• Requirement:
Produce word for word the lines of the data below running from the one that has "let d := if" to the one that has "def State.aliasLines (s", inclusive, and no others.

• Data records:
- - - - - - -

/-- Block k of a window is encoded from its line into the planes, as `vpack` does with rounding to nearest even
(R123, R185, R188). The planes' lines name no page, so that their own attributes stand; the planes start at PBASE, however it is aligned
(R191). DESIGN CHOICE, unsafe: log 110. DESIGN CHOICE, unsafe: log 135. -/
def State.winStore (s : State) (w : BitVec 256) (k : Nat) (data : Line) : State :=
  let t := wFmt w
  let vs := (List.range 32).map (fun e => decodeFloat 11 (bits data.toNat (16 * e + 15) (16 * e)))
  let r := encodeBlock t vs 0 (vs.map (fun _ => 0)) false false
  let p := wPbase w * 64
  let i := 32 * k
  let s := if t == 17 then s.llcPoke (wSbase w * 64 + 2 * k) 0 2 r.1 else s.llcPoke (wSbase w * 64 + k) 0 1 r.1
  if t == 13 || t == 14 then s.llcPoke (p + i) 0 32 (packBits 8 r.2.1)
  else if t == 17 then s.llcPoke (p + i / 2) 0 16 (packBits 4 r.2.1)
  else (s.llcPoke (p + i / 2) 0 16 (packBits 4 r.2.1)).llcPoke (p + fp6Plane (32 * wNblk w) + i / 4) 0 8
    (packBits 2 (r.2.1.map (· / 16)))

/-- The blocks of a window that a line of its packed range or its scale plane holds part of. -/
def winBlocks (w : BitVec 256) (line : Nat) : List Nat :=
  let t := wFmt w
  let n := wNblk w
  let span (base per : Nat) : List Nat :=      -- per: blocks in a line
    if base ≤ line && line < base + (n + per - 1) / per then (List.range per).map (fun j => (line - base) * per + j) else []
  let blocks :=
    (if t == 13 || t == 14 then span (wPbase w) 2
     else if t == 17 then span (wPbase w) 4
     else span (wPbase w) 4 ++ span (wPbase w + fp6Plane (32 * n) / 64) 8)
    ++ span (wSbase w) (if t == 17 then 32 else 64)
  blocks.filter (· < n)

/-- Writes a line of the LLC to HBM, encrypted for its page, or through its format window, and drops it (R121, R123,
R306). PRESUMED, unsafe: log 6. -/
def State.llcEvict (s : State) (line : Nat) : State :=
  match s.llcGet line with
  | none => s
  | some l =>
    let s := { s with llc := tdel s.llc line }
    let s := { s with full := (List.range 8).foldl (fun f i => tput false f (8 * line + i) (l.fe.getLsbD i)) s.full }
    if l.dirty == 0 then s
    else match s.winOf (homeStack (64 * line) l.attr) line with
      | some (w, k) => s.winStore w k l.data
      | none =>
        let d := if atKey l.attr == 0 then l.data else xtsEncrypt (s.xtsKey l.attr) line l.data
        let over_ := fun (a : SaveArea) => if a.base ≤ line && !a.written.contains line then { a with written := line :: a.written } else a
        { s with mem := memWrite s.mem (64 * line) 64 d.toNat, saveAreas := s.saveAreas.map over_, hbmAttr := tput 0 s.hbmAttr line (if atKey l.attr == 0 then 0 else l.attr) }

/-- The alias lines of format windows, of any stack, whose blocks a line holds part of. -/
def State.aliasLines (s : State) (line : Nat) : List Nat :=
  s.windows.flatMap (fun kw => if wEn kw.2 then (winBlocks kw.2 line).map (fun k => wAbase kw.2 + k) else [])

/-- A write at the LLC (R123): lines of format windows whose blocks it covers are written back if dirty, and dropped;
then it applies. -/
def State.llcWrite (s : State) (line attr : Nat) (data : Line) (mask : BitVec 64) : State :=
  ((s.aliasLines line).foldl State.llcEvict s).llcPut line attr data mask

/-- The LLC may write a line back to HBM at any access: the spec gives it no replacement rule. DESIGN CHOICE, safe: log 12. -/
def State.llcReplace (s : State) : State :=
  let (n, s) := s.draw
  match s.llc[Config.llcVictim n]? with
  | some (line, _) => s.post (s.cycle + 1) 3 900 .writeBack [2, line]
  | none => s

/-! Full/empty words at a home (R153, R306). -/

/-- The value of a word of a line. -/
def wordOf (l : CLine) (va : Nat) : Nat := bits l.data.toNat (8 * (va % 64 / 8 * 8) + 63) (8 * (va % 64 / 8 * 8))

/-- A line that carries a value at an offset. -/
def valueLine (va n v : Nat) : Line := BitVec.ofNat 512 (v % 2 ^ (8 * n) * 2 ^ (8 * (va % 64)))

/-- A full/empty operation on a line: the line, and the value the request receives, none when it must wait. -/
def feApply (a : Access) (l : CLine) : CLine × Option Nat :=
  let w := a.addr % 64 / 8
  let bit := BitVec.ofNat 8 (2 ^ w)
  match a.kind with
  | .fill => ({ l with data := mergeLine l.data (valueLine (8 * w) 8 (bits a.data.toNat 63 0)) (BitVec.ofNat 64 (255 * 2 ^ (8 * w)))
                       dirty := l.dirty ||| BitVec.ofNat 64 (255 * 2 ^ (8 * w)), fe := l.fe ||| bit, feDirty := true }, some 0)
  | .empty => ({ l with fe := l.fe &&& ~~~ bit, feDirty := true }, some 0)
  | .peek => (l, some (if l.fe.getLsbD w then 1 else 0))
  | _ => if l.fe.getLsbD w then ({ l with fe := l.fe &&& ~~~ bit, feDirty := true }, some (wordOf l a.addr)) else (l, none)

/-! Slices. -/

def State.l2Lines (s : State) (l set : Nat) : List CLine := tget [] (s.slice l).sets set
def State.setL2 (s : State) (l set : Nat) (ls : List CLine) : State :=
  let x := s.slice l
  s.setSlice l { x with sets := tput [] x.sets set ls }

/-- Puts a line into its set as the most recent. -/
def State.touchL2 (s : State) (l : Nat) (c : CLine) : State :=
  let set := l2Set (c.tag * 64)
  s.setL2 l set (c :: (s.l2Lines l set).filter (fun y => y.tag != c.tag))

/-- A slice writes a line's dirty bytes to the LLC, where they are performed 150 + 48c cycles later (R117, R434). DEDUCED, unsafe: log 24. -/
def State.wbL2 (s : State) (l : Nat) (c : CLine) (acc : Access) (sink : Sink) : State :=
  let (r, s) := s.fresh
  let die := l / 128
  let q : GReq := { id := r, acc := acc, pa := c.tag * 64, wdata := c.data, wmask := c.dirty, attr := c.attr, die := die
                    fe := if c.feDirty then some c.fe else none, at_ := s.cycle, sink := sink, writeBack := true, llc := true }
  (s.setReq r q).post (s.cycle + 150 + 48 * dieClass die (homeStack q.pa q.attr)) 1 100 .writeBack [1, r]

- - - - - - -

• Exercise answer:
        let d := if atKey l.attr == 0 then l.data else xtsEncrypt (s.xtsKey l.attr) line l.data
        let over_ := fun (a : SaveArea) => if a.base ≤ line && !a.written.contains line then { a with written := line :: a.written } else a
        { s with mem := memWrite s.mem (64 * line) 64 d.toNat, saveAreas := s.saveAreas.map over_, hbmAttr := tput 0 s.hbmAttr line (if atKey l.attr == 0 then 0 else l.attr) }

/-- The alias lines of format windows, of any stack, whose blocks a line holds part of. -/
def State.aliasLines (s : State) (line : Nat) : List Nat :=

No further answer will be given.